Nothing. For the first time his eyes saw nothing but darkness all around him, his whole body felt submerged and heavy as the feeling of slowly sinking ran through his mind. He jerked and shook his arms but the more he resisted, the faster he could feel himself being pulled in. He held his breath, scared that he would soon be met with water instead of air. His eyes opened slowly and in front of him was a little boy sinking in the same darkness he was drowning on. Weren’t his eyes open before? He yelled, kicked, trashed but nothing could be done as the kid seemed to sink faster and faster and finally disappearing in the vast engulfing darkness. The kid was the first of many, he could see their silhouettes all around him. From any age to gender, no matter what race or face, bodies sank all around him. He yelled for any of them to hear, to look. . . to even notice him before the darkness engulfs him completely. But all of them sank and eventually left him. He felt the coldness of the depth, how long had he been sinking? Seconds? Minutes? Decades? There was no sense of time here, he knew from the blank faces around him that this was eternity, an everlasting darkness. He pursed his lips together and attempted to whistle but only air came out.

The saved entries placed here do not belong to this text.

/-- Vector B1. -/
theorem test_adc_b1 : stepsTo
    (ready 0x0600 [0x69, 0x80] { State.reset with a := 0x80, flags := { Flags.clear with c := false } })
    (fun t => t.a == 0x00 && t.flags.c == true && t.flags.v == true && t.flags.n == false && t.flags.z == true && t.pc == 0x0602 && t.cycles == 1) = true := by
  decide

/-- Vector B4. -/
theorem test_adc_b4 : stepsTo
    (ready 0x0600 [0x69, 0x00] { State.reset with a := 0xFF, flags := { Flags.clear with c := true } })
    (fun t => t.a == 0x00 && t.flags.c == true && t.flags.v == true && t.flags.n == false && t.flags.z == true && t.pc == 0x0602 && t.cycles == 1) = true := by
  decide

/-- Vector B11. -/
theorem test_sbc_b11 : stepsTo
    (ready 0x0600 [0xE9, 0x01] { State.reset with a := 0x00, flags := { Flags.clear with c := true } })
    (fun t => t.a == 0x81 && t.flags.c == false && t.flags.v == true && t.flags.n == true && t.flags.z == false && t.pc == 0x0602 && t.cycles == 1) = true := by
  decide

/-- Vector B21: only pc has moved at the fault (R101). -/
theorem test_sbc_b21 :
    engineStep (ready 0x0600 [0xE9, 0x90] { State.reset with a := 0x10, flags := { Flags.clear with c := true } }) =
      .fault (.valueRange (-128)) (setProgramCounter 0x0602 (ready 0x0600 [0xE9, 0x90] { State.reset with a := 0x10, flags := { Flags.clear with c := true } })) := by
  decide

/-- Vector B30. -/
theorem test_cmp_b30 : stepsTo
    (ready 0x0600 [0xC9, 0x02] { State.reset with a := 0x01, flags := { Flags.clear with v := true } })
    (fun t => t.a == 0x01 && t.flags.c == false && t.flags.z == false && t.flags.n == true && t.flags.v == true && t.pc == 0x0602 && t.cycles == 1) = true := by
  decide

/-- Vector B36: only pc has moved at the fault (R101). -/
theorem test_cmp_b36 :
    engineStep (ready 0x0600 [0xC9, 0x80] { State.reset with a := 0x00, flags := { Flags.clear with v := true, c := true } }) =
      .fault (.valueRange (-128)) (setProgramCounter 0x0602 (ready 0x0600 [0xC9, 0x80] { State.reset with a := 0x00, flags := { Flags.clear with v := true, c := true } })) := by
  decide

/-- Vector B40. -/
theorem test_cpx_b40 : stepsTo
    (ready 0x0600 [0xE0, 0x01] { State.reset with x := 0x00 })
    (fun t => t.flags.c == false && t.flags.z == false && t.flags.n == true && t.pc == 0x0602 && t.cycles == 1) = true := by
  decide

/-- Vector B41. -/
theorem test_cpy_b41 : stepsTo
    (ready 0x0600 [0xC0, 0x08] { State.reset with y := 0x10 })
    (fun t => t.flags.c == true && t.flags.z == false && t.flags.n == false && t.pc == 0x0602 && t.cycles == 1) = true := by
  decide

/-- Vector B52. -/
theorem test_inc_b52 : stepsTo
    (ready 0x0600 [0xF6, 0xF0] { State.reset with x := 0x20 })
    (fun t => t.flags.z == false && t.flags.n == false && memRead t 0x0110 == 0x01 && t.pc == 0x0602 && t.cycles == 1) = true := by
  decide

/-- Vector B54. -/
theorem test_dec_b54 : stepsTo
    (ready 0x0600 [0xCE, 0x00, 0x02] { State.reset with mem := [] })
    (fun t => t.pc == 0x0603 && t.flags.z == false && t.flags.n == true && memRead t 0x0200 == 0xFF && t.cycles == 1) = true := by
  decide

/-- Vector B55. -/
theorem test_inx_b55 : stepsTo
    (ready 0x0600 [0xE8] { State.reset with x := 0xFF })
    (fun t => t.x == 0x00 && t.flags.z == true && t.flags.n == false && t.pc == 0x0601 && t.cycles == 1) = true := by
  decide

/-- Vector B57. -/
theorem test_iny_b57 : stepsTo
    (ready 0x0600 [0xC8] { State.reset with y := 0x00 })
    (fun t => t.y == 0x01 && t.flags.z == false && t.flags.n == false && t.pc == 0x0601 && t.cycles == 1) = true := by
  decide
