-- ==== Sys2Proof/Laws/Decode.lean ====
section
/-! SUPPORT. The decoder and the opcode table. -/

namespace Sys2Proof

@[simp] theorem Kind.operandBytes_hlt : Kind.operandBytes .hlt = 0 := rfl
@[simp] theorem Kind.operandBytes_ldi : Kind.operandBytes .ldi = 2 := rfl
@[simp] theorem Kind.operandBytes_prn : Kind.operandBytes .prn = 1 := rfl
@[simp] theorem Kind.operandBytes_mul : Kind.operandBytes .mul = 2 := rfl

/-- The table's rows are the encoding and operand columns of the four kinds. -/
theorem opcodeTable_rows :
    opcodeTable = [Kind.hlt, .ldi, .prn, .mul].map (fun kind => ⟨kind, kind.opcode, kind.operandBytes⟩) := rfl

/-- The opcodes of the table's rows are distinct. -/
theorem opcodeTable_distinct : (opcodeTable.map (·.opcode)).Nodup := by decide

/-- The decoder as R86 writes it. -/
theorem decodeOpcode_eq (op : Byte) :
    decodeOpcode op =
      if op = 0x01#8 then some (.hlt, 0) else if op = 0x82#8 then some (.ldi, 2)
      else if op = 0x47#8 then some (.prn, 1) else if op = 0xA2#8 then some (.mul, 2) else none := by
  simp only [decodeOpcode, opcodeTable, List.find?_cons]
  by_cases h1 : op = 0x01#8
  · subst h1; rfl
  by_cases h2 : op = 0x82#8
  · subst h2; rfl
  by_cases h3 : op = 0x47#8
  · subst h3; rfl
  by_cases h4 : op = 0xA2#8
  · subst h4; rfl
  have e1 : ((0b00000001#8 : Byte) == op) = false := beq_eq_false_iff_ne.2 fun h => h1 h.symm
  have e2 : ((0b10000010#8 : Byte) == op) = false := beq_eq_false_iff_ne.2 fun h => h2 h.symm
  have e3 : ((0b01000111#8 : Byte) == op) = false := beq_eq_false_iff_ne.2 fun h => h3 h.symm
  have e4 : ((0b10100010#8 : Byte) == op) = false := beq_eq_false_iff_ne.2 fun h => h4 h.symm
  simp only [e1, e2, e3, e4, Option.map_none, if_neg h1, if_neg h2, if_neg h3, if_neg h4, List.find?_nil]

/-- Everything the opcode decoder can answer. -/
theorem decodeOpcode_eq_some (op : Byte) (kind : Kind) (n : Nat) :
    decodeOpcode op = some (kind, n) ↔
      op = kind.opcode ∧ n = kind.operandBytes := by
  constructor
  · rw [decodeOpcode_eq]
    intro h
    split at h
    · cases h; exact ⟨‹_›, rfl⟩
    split at h
    · cases h; exact ⟨‹_›, rfl⟩
    split at h
    · cases h; exact ⟨‹_›, rfl⟩
    split at h
    · cases h; exact ⟨‹_›, rfl⟩
    · cases h
  · rintro ⟨rfl, rfl⟩
    cases kind <;> rfl

theorem decodeOpcode_eq_none (op : Byte) :
    decodeOpcode op = none ↔ op ≠ 0x01#8 ∧ op ≠ 0x82#8 ∧ op ≠ 0x47#8 ∧ op ≠ 0xA2#8 := by
  rw [decodeOpcode_eq]
  split
  · rename_i h; simp only [ne_eq, h, reduceCtorEq, false_iff]; decide
  split
  · rename_i h; simp only [ne_eq, h, reduceCtorEq, false_iff]; decide
  split
  · rename_i h; simp only [ne_eq, h, reduceCtorEq, false_iff]; decide
  split
  · rename_i h; simp only [ne_eq, h, reduceCtorEq, false_iff]; decide
  · rename_i h1 h2 h3 h4; exact ⟨fun _ => ⟨h1, h2, h3, h4⟩, fun _ => rfl⟩

/-- The opcode byte of an instruction gives its kind and its number of operand bytes. -/
theorem decodeOpcode_opcode (i : Instr) : decodeOpcode i.kind.opcode = some (i.kind, i.kind.operandBytes) := by
  cases i <;> rfl

end Sys2Proof
end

Even in his head there were no sounds, music for him was long gone, like a distant memory you can tell was there but cannot recall, for it is lost for every lone soul in this darkness. He could not remember who he was, nor why or how he had stumbled into this pit. Acceptance came to him long ago, or was it 5 minutes ago? No matter. He was beginning to fall faster, maybe sink faster? As he submerged more and more he noticed again the boy of the beginning. This time his eyes were open, he seemed calm, peaceful even. The boy wasn’t sinking anymore, he seemed to be saying something but his lips moved too fast and he was engulfed below him. A bright light flashed below and the boy’s silhouette is gone. The boy is gone. He could feel himself being pulled in more, his end was coming and no light was going to receive him. For the first time since the beginning of eternity he could see, a dim black current so obscure that any silhouette pulled into it was lost. He looked around, no one but him was next. Warmth touched his skin for the first time as the current swept through him. He began to see nothing, not even the silhouettes he had become accustomed to see. But in his mind there was nothing but peace. Sweet bliss of release.


----------



## EricStevenJ. (Mar 17, 2015)

Noth said:


> I wrote this starting at 2:10ish AM just to see how far I could go with this concept. I appreciate any feedback and critisc- ANYONE WHO DARES CRITISCI-- Sorry. Its 2 am and I wrote a story, tired as fudge.
> 
> Nothing. For the first time his eyes saw nothing but darkness all around him*;* his whole body felt submerged and heavy as the feeling of slowly sinking ran through his mind. He jerked and shook his arms but the more he resisted, the faster he could feel himself being pulled in. He held his breath, scared that he would soon be met with water instead of air. His eyes opened slowly and in front of him was a little boy sinking in the same darkness he was drowning on. Weren’t his eyes open before? He yelled, kicked, trashed but nothing could be done as the kid seemed to sink faster and faster and finally disappearing in the vast engulfing darkness. The kid was the first of many, he could see their silhouettes all around him. From any age to gender, no matter what race or face, bodies sank all around him. He yelled for any of them to hear, to look. . . to even notice him before the darkness engulfs him completely. But all of them sank and eventually left him. He felt the coldness of the depth, how long had he been sinking? Seconds? Minutes? Decades? There was no sense of time here, he knew from the blank faces around him that this was eternity, an everlasting darkness. He pursed his lips together and attempted to whistle but only air came out. Even in his head there were no sounds, music for him was long gone, like a distant memory you can tell was there but cannot recall, for it is lost for every lone soul in this darkness. He could not remember who he was, nor why or how he had stumbled into this pit. Acceptance came to him long ago, or was it 5 minutes ago? No matter. He was beginning to fall faster, maybe sink faster? As he submerged more and more he noticed again the boy of the beginning. This time his eyes were open, he seemed calm, peaceful even. The boy wasn’t sinking anymore, he seemed to be saying something but his lips moved too fast and he was engulfed below him. A bright light flashed below and the boy’s silhouette is gone. The boy is gone. He could feel himself being pulled in more, his end was coming and no light was going to receive him. For the first time since the beginning of eternity he could see, a dim black current so obscure that any silhouette pulled into it was lost. He looked around, no one but him was next. Warmth touched his skin for the first time as the current swept through him. He began to see nothing, not even the silhouettes he had become accustomed to see. But in his mind there was nothing but peace. Sweet bliss of release.



Hello Noth,

Above is your short, quoted; below are my edits. There didn't seem to be a way to make them obvious, so I highlighted in green.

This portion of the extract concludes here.